L = {(x, y) : 0 ≤ x ≤ c and 0 ≤ y ≤ 1 - x/c}

Then the center of mass of L is the point $(\bar x,\bar y)$ with coordinates given by

$\bar x = \dfrac{M_x}m \text{ and } \bar y = \dfrac{M_y}m$

where $M_x$ is the first moment of L about the x-axis, $M_y$ is the first moment about the y-axis, and m is the mass of L. We only care about the y-coordinate, of course.

Let ρ be the mass density of L. Then L has a mass of

$\displaystyle m = \iint_L \rho \,\mathrm dA = \rho\int_0^c\int_0^{1-\frac xc}\mathrm dy\,\mathrm dx = \frac{\rho c}2$

Now we compute the first moment about the y-axis:

$\displaystyle M_y = \iint_L x\rho\,\mathrm dA = \rho \int_0^c\int_0^{1-\frac xc}x\,\mathrm dy\,\mathrm dx = \frac{\rho c^2}6$

Then

$\bar y = \dfrac{M_y}m = \dfrac{\dfrac{\rho c^2}6}{\dfrac{\rho c}2} = \dfrac c3$

but this clearly isn't independent of c ...

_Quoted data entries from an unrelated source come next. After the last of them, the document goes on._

-- ==== Sys2Proof/Machine/Bringup.lean ====
section
/-! DEFINITION. The bring-up window (R447 to R464): the step sequence and its twelve steps, the defect
list, and the defect-list commands. A step's effects are made when its BU_STEP write is accepted, and its
outcome shows at BRINGUP_STEP_END (log 15). -/

namespace Sys2Proof.Machine

/-- Causes of BU_ERR (R462). -/
abbrev buHostLink : Nat := 0x01
/-- SIG -/
abbrev buSig : Nat := 0x02
/-- HOST_READ -/
abbrev buHostRead : Nat := 0x03
/-- DEFECT_LIST -/
abbrev buDefect : Nat := 0x04
/-- IDENTITY -/
abbrev buIdentity : Nat := 0x05
/-- POWER -/
abbrev buPower : Nat := 0x06
/-- PLL -/
abbrev buPll : Nat := 0x07
/-- SOLDER -/
abbrev buSolder : Nat := 0x08
/-- MEMORY -/
abbrev buMemory : Nat := 0x09
/-- CORES -/
abbrev buCores : Nat := 0x0A
/-- OPTICS -/
abbrev buOptics : Nat := 0x0B
/-- LIST_FULL -/
abbrev buListFull : Nat := 0x0C
/-- TIMEOUT -/
abbrev buTimeout : Nat := 0x0D
/-- THERMAL -/
abbrev buThermal : Nat := 0x0E
/-- CP -/
abbrev buCp : Nat := 0x0F

/-- An outcome: RESULT (2 DONE, 3 DEGRADED, 4 FAILED), CAUSE, DETAIL. -/
abbrev BuEnd := Nat × Nat × Nat
/-- DONE. -/
def buDone : BuEnd := (2, 0, 0)

/-- Record a direct write's outcome in its page's WSTAT (R47). -/
def State.noteWrite (s : State) (b : Blk) (off status : Nat) : State :=
  { s with wstat := tabSet s.wstat (blkPage b) (off, status) }

/-- A write of BU_STEP (R447): accepted when no step runs, the code is NEXT and 48 V power has not been
cut by a trip; the step's body then runs. -/
def State.buStep (s : State) (code : Nat) (body : State → State × BuEnd) : State :=
  if !s.link.up then s
  else if s.bu.result = 1 ∨ code = 0 ∨ s.bu.next ≠ code ∨ s.power.tripped ∨ !s.power.v48 then s.noteWrite .bu 0 stWrong
  else
    let s1 := s.noteWrite .bu 0 stOk
    let (s2, o) := body { s1 with bu := { s1.bu with result := 1, step := code, progress := 0, startTick := s1.tick } }
    { s2 with bu := { s2.bu with outcome := o } }
/-- NEXT after a step (R447). -/
def buNext (code result : Nat) : Nat :=
  if result = 4 then (if code = 0x02 then 0x02 else 0) else if code < 0x0C then code + 1 else 0
/-- A step ends with an outcome (R449). -/
def State.buEnd (s : State) (o : BuEnd) : State :=
  { s with bu := { s.bu with result := o.1, cause := o.2.1, detail := o.2.2, next := buNext s.bu.step o.1, progress := if o.1 = 4 then s.bu.progress else 100 } }
/-- Set bits of BU_DEGRADED. -/
def State.degrade (s : State) (bits : Nat) : State := { s with bu := { s.bu with degraded := s.bu.degraded ||| bits } }

/-! ### The defect list -/

/-- Same type and location; a physical core has at most one entry, whichever unit it names (R459). -/
def sameDefect (a b : Defect) : Bool :=
  leAt a 0 1 = leAt b 0 1 && (if leAt a 0 1 = 1 then leAt a 8 2 = leAt b 8 2 else leAt a 8 8 = leAt b 8 8)
/-- An entry (R459). -/
def mkDefect (typ source seq : Nat) (loc : List Byte) : Defect :=
  natLE 1 typ ++ natLE 1 source ++ zeros 2 ++ natLE 4 seq ++ pad 8 loc
/-- Every defect in effect this start. -/
def State.allDefects (s : State) : List Defect := s.defects.list ++ s.defects.overflow ++ s.defects.loose
/-- A change of the list writes the copy with the lower generation (R459). -/
def storeList (d : Defects) (l : List Defect) : Defects :=
  if d.copy0.gen < d.copy1.gen then { d with list := l, copy0 := ⟨d.copy1.gen + 1, l⟩ }
  else { d with list := l, copy1 := ⟨d.copy0.gen + 1, l⟩ }
/-- Generation of the list in use. -/
def dlGen (d : Defects) : Nat := max d.copy0.gen d.copy1.gen
/-- Add a newly found defect; with the list full it goes to the overflow, where that has room (R459). The
flag says that the list could not hold it. -/
def State.addDefect (s : State) (e : Defect) : State × Bool :=
  if s.allDefects.any (sameDefect e) then (s, false)
  else if s.defects.list.length < 8192 then
    ({ s with defects := storeList s.defects (s.defects.list ++ [e]), bu := { s.bu with newEntries := s.bu.newEntries + 1 } }, false)
  else
    let others := (s.defects.overflow.filter (fun x => leAt x 0 1 ≠ 1)).length
    let d := if leAt e 0 1 = 1 ∨ others < 4096 then { s.defects with overflow := s.defects.overflow ++ [e] } else { s.defects with loose := s.defects.loose ++ [e] }
    ({ s with defects := d }, true)
/-- Add several; LIST_FULL of BU_DEGRADED is set when one did not fit. -/
def State.addDefects (s : State) (es : List Defect) : State × Bool :=
  let (s1, full) := es.foldl (fun (a : State × Bool) e => let (t, f) := a.1.addDefect e; (t, a.2 || f)) (s, false)
  (if full then s1.degrade (2 ^ 25) else s1, full)
/-- DEGRADED with LIST_FULL when the list filled, else the given outcome (R459). -/
def orFull (full : Bool) (o : BuEnd) : BuEnd := if full ∧ o.1 ≠ 4 then (3, buListFull, 0) else o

Maybe the x-coordinate was intended? Because we would have had

$\displaystyle M_x = \iint_L y\rho\,\mathrm dA = \rho \int_0^c\int_0^{1-\frac xc}y\,\mathrm dy\,\mathrm dx = \frac{\rho c}6$

and we get

$\bar x = \dfrac{M_x}m = \dfrac{\dfrac{\rho c}6}{\dfrac{\rho c}2} = \dfrac13$